Records shown>
════
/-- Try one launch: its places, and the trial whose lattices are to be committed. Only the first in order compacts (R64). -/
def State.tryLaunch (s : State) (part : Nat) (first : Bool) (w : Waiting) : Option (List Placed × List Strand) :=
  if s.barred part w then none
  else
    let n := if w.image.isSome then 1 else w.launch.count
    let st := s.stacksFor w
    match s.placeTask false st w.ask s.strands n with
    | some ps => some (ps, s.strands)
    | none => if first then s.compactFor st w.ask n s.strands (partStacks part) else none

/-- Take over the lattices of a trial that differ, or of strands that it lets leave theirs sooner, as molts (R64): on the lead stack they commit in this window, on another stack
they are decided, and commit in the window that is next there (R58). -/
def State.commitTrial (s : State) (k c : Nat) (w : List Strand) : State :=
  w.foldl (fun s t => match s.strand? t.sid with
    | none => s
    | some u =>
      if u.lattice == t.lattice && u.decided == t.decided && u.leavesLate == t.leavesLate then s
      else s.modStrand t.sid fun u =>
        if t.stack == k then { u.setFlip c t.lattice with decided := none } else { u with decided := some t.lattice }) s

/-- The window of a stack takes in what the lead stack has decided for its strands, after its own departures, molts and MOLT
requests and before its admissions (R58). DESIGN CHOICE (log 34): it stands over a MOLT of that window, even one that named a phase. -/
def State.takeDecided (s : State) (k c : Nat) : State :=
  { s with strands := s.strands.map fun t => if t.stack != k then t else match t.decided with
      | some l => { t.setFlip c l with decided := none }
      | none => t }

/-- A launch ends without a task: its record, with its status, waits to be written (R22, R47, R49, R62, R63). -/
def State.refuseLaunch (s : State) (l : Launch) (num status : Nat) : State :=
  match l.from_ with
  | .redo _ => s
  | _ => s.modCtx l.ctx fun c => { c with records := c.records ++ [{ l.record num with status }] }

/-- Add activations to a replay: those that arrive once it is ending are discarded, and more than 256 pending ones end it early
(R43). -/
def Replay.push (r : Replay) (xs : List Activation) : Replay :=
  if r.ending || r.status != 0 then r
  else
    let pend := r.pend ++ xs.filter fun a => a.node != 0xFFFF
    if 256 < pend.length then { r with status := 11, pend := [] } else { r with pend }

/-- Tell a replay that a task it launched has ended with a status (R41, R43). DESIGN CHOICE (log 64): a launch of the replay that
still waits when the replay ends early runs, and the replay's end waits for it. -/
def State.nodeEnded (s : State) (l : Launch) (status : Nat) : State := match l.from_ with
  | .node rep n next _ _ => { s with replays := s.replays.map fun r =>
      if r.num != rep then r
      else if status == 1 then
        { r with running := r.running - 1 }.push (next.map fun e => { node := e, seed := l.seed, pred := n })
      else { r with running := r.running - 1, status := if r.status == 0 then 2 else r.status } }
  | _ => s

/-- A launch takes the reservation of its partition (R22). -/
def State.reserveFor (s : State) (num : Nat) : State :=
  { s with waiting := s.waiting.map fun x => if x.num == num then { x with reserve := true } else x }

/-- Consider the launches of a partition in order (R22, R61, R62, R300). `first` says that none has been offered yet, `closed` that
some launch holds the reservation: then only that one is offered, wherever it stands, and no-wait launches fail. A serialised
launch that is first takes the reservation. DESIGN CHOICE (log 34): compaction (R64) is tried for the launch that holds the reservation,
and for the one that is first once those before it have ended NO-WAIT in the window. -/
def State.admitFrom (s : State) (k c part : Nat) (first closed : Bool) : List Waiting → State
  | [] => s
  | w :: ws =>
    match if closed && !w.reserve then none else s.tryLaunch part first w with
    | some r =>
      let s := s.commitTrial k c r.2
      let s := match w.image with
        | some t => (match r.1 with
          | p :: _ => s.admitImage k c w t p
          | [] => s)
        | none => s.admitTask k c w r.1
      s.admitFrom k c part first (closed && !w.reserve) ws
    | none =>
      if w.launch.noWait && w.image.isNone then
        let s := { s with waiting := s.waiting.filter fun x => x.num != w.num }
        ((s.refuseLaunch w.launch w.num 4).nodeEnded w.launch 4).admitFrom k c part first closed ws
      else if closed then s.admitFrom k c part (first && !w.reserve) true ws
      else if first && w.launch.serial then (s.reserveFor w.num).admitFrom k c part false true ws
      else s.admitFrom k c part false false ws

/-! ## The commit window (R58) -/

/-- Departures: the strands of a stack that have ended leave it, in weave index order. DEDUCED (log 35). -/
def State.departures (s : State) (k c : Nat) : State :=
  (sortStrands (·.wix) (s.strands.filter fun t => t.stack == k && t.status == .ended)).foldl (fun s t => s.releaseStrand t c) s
════
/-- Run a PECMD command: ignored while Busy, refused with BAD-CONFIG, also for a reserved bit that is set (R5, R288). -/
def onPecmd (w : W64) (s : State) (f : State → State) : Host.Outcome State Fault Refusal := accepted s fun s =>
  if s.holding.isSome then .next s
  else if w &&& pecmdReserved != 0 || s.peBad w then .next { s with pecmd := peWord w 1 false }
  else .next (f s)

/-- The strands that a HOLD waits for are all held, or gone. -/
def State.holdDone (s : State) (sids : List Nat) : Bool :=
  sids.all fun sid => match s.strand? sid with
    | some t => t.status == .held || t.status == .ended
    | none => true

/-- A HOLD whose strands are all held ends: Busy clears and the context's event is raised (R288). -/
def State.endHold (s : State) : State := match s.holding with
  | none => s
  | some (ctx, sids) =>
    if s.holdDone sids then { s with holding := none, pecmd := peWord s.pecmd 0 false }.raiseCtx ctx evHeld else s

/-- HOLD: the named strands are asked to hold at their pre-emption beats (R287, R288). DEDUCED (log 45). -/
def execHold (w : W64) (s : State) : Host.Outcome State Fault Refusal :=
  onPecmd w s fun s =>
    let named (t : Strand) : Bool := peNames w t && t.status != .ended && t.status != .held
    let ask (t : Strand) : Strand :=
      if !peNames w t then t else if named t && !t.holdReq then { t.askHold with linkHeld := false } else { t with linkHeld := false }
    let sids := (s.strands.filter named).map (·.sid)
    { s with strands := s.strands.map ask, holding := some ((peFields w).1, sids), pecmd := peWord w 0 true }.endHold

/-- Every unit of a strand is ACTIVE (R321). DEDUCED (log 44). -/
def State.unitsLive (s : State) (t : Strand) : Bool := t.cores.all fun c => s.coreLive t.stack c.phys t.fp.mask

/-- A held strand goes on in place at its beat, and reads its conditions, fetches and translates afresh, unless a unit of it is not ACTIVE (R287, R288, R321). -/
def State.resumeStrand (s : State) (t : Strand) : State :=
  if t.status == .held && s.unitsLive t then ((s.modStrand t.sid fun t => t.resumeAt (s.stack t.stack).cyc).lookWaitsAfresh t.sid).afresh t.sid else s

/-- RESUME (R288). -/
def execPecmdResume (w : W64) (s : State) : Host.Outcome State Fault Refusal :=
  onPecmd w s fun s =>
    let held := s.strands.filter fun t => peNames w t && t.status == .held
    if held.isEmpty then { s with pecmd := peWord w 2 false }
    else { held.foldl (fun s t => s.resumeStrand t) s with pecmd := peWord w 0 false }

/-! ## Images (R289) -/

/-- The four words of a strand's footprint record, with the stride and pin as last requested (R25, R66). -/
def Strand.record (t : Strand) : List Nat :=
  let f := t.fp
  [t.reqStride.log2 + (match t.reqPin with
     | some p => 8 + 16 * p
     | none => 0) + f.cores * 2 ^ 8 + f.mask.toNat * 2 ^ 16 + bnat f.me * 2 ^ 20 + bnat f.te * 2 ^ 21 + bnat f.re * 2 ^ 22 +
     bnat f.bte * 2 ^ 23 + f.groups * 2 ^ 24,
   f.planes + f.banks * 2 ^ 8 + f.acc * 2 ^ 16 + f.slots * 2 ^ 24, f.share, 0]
════
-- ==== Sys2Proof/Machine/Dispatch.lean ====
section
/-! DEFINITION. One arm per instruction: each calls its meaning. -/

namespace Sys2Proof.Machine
════
Work order>
The range runs from the line with "compacts (R64). -/" up to and including the line with "molts and MOLT" in the listing above; please write out exactly those lines and nothing more.

Exercise output>
/-- Try one launch: its places, and the trial whose lattices are to be committed. Only the first in order compacts (R64). -/
def State.tryLaunch (s : State) (part : Nat) (first : Bool) (w : Waiting) : Option (List Placed × List Strand) :=
  if s.barred part w then none
  else
    let n := if w.image.isSome then 1 else w.launch.count
    let st := s.stacksFor w
    match s.placeTask false st w.ask s.strands n with
    | some ps => some (ps, s.strands)
    | none => if first then s.compactFor st w.ask n s.strands (partStacks part) else none

/-- Take over the lattices of a trial that differ, or of strands that it lets leave theirs sooner, as molts (R64): on the lead stack they commit in this window, on another stack
they are decided, and commit in the window that is next there (R58). -/
def State.commitTrial (s : State) (k c : Nat) (w : List Strand) : State :=
  w.foldl (fun s t => match s.strand? t.sid with
    | none => s
    | some u =>
      if u.lattice == t.lattice && u.decided == t.decided && u.leavesLate == t.leavesLate then s
      else s.modStrand t.sid fun u =>
        if t.stack == k then { u.setFlip c t.lattice with decided := none } else { u with decided := some t.lattice }) s

/-- The window of a stack takes in what the lead stack has decided for its strands, after its own departures, molts and MOLT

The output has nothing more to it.